TASK OBJECTIVE >> From the first line of the data below through the line holding "fun h => le_antisymm", write out each line exactly as it stands.

== SOURCE DATA ==

/-- Settles O12: equal fractions are each at most the other. -/
theorem encoderArithmeticLaws : Obligations.EncoderArithmeticLaws :=
  fun n _ d _ k hd hd' => ⟨truncated_eq_zero, sign_truncated_of_le hd, truncated_neg n d k, truncated_mono k hd hd',
    fun h => le_antisymm (truncated_mono k hd hd' h.le) (truncated_mono k hd' hd h.ge)⟩

end Sys2Proof.Proofs
end

section
/-!
The range check and the words of the encoder (spec/40_encoder.md R114 to R121): a value in range is read back from the
words of its residue.
-/

namespace Sys2Proof.Proofs

open Sys2Proof.Machine

/-! ### The ranges (R114) -/

/-- T is in the range that R114 gives this width and signedness. -/
abbrev InRange (w : Width) (s : Bool) (t : Int) : Prop := rangeLo w s ≤ t ∧ t ≤ rangeHi w s

/-- The words of T, by its value alone. -/
theorem encodeValue_of_truncated_eq {n : Int} {d k : Nat} {w : Width} {s : Bool} {t : Int}
    (ht : truncated n d k = t) (h : InRange w s t) : encodeValue n d k w s = some (emit w t) := by
  subst ht
  exact encodeValue_eq_some.mpr ⟨h.1, h.2, rfl⟩

theorem inRange_zero (w : Width) (s : Bool) : InRange w s 0 := by
  cases w <;> cases s <;> decide

theorem inRange_neg_one (w : Width) : InRange w true (-1) := by
  cases w <;> decide

/-- Settles O9: the numbers are the values of the model's bounds, and the check compares T with them. -/
theorem encoderRangeCheck : Obligations.EncoderRangeCheck :=
  ⟨fun _ _ _ _ => ⟨encodeValue_eq_none, encodeValue_eq_none, encodeValue_eq_none, encodeValue_eq_none⟩,
    by decide, by decide⟩

/-! ### The residue (R115) -/

theorem emod_of_inRange_of_nonneg {w : Width} {s : Bool} {t : Int} (h : InRange w s t) (ht : 0 ≤ t) :
    t % 2 ^ (16 * w.words) = t := by
  have hlt : rangeHi w s < 2 ^ (16 * w.words) := by cases w <;> cases s <;> decide
  exact Int.emod_eq_of_lt ht (h.2.trans_lt hlt)

/-- Only a signed range goes below 0, and not below `-2^(16w)`. -/
theorem emod_of_inRange_of_neg {w : Width} {s : Bool} {t : Int} (h : InRange w s t) (ht : t < 0) :
    s = true ∧ t % 2 ^ (16 * w.words) = t + 2 ^ (16 * w.words) := by
  have hlo : -2 ^ (16 * w.words) ≤ rangeLo w s := by cases w <;> cases s <;> decide
  refine ⟨?_, ?_⟩
  · cases s
    · exact absurd h.1 (not_le.mpr ht)
    · rfl
  · rw [← Int.add_emod_right, Int.emod_eq_of_lt] <;> linarith [h.1]

/-- A signed value in range is its own balanced residue. -/
theorem bmod_of_inRange {w : Width} {t : Int} (h : InRange w true t) : t.bmod (2 ^ (16 * w.words)) = t := by
  have hlo : -2 ^ (16 * w.words) ≤ rangeLo w true * 2 := by cases w <;> decide
  have hhi : rangeHi w true * 2 < 2 ^ (16 * w.words) := by cases w <;> decide
  obtain ⟨hge, hle⟩ := h
  apply Int.bmod_eq_of_le_mul_two <;> push_cast <;> linarith

/-! ### The words (R116 to R118) and what they decode to (R119) -/

theorem emit_zero (w : Width) : emit w 0 = List.replicate w.words 0 := by cases w <;> decide

theorem emit_neg_one (w : Width) : emit w (-1) = List.replicate w.words 0xFFFF := by cases w <;> decide

/-- One word is the whole pattern. -/
theorem decode_emit_one (t : Int) (s : Bool) : decodeBigEndian (emit .one t) s =
    some (if s then (BitVec.ofInt 16 t).toInt else ((BitVec.ofInt 16 t).toNat : Int)) := rfl

/-- The high and the low half side by side are the whole pattern. -/
theorem decode_emit_two (t : Int) (s : Bool) : decodeBigEndian (emit .two t) s =
    some (if s then (BitVec.ofInt 32 t).toInt else ((BitVec.ofInt 32 t).toNat : Int)) := by
  rw [emit, decodeBigEndian, BitVec.extractLsb'_append_extractLsb' (w := 16) (len := 16) (x := BitVec.ofInt 32 t)]

theorem natCast_toNat_ofInt (m : Nat) (t : Int) : ((BitVec.ofInt m t).toNat : Int) = t % 2 ^ m := by
  rw [BitVec.toNat_ofInt, Int.toNat_of_nonneg (Int.emod_nonneg _ (by positivity)), Nat.cast_pow, Nat.cast_ofNat]

/-- Whatever T is, the words decode to its residue: the non-negative one unsigned, the balanced one signed. -/
theorem decode_emit (w : Width) (t : Int) (s : Bool) : decodeBigEndian (emit w t) s =
    some (if s then t.bmod (2 ^ (16 * w.words)) else t % 2 ^ (16 * w.words)) := by
  cases w
  · rw [decode_emit_one, BitVec.toInt_ofInt, natCast_toNat_ofInt]
    rfl
  · rw [decode_emit_two, BitVec.toInt_ofInt, natCast_toNat_ofInt]
    rfl

/-- A value in range is read back from its words. -/
theorem decode_emit_of_inRange {w : Width} {s : Bool} {t : Int} (h : InRange w s t) :
    decodeBigEndian (emit w t) s = some t := by
  rw [decode_emit]
  cases s
  · exact congrArg some (emod_of_inRange_of_nonneg h h.1)
  · exact congrArg some (bmod_of_inRange h)

/-- Two words side by side are a number in base 65536, the high word first (R53). -/
theorem toNat_append_words (hi lo : Word) : (hi ++ lo).toNat = hi.toNat * 65536 + lo.toNat := by
  rw [BitVec.toNat_append, ← Nat.shiftLeft_add_eq_or_of_lt lo.isLt, Nat.shiftLeft_eq]

theorem toNat_highHalf (u : BitVec 32) : (u.extractLsb' 16 16).toNat = u.toNat / 65536 := by
  rw [BitVec.extractLsb'_toNat, Nat.shiftRight_eq_div_pow]
  exact Nat.mod_eq_of_lt (by omega)

theorem toNat_lowHalf (u : BitVec 32) : (u.extractLsb' 0 16).toNat = u.toNat % 65536 :=
  BitVec.extractLsb'_toNat 0 16 u

/-- Two's complement, with the sign read off the number itself (R119). -/
theorem toInt_eq_ite {m : Nat} (x : BitVec (m + 1)) :
    x.toInt = if x.toNat < 2 ^ m then (x.toNat : Int) else (x.toNat : Int) - 2 ^ (m + 1) := by
  have hhalf : 2 * x.toNat < 2 ^ (m + 1) ↔ x.toNat < 2 ^ m := by rw [pow_succ]; omega
  simp only [BitVec.toInt_eq_toNat_cond, hhalf, Nat.cast_pow, Nat.cast_ofNat]

/-- Settles O10: the pattern is T as a word of 16w bits, whose number is the residue. -/
theorem encoderWordsAreTheBitPattern : Obligations.EncoderWordsAreTheBitPattern := by
  intro n d k w s ws _ hws
  obtain ⟨hlo, hhi, rfl⟩ := encodeValue_eq_some.mp hws
  generalize truncated n d k = t at *
  have hin : InRange w s t := ⟨hlo, hhi⟩
  have hcast := natCast_toNat_ofInt (16 * w.words) t
  refine ⟨(BitVec.ofInt (16 * w.words) t).toNat, hcast, fun ht => ?_, fun ht => ?_, ?_, ?_⟩
  · rw [hcast, emod_of_inRange_of_nonneg hin ht]
  · rw [hcast]
    exact emod_of_inRange_of_neg hin ht
  · rintro rfl
    exact ⟨_, rfl, rfl⟩
  · rintro rfl
    refine ⟨_, _, rfl, ?_, ?_⟩
    · exact toNat_highHalf (BitVec.ofInt 32 t)
    · exact toNat_lowHalf (BitVec.ofInt 32 t)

===

RESPONSE TO THE EXERCISE >>
/-- Settles O12: equal fractions are each at most the other. -/
theorem encoderArithmeticLaws : Obligations.EncoderArithmeticLaws :=
  fun n _ d _ k hd hd' => ⟨truncated_eq_zero, sign_truncated_of_le hd, truncated_neg n d k, truncated_mono k hd hd',
    fun h => le_antisymm (truncated_mono k hd hd' h.le) (truncated_mono k hd' hd h.ge)⟩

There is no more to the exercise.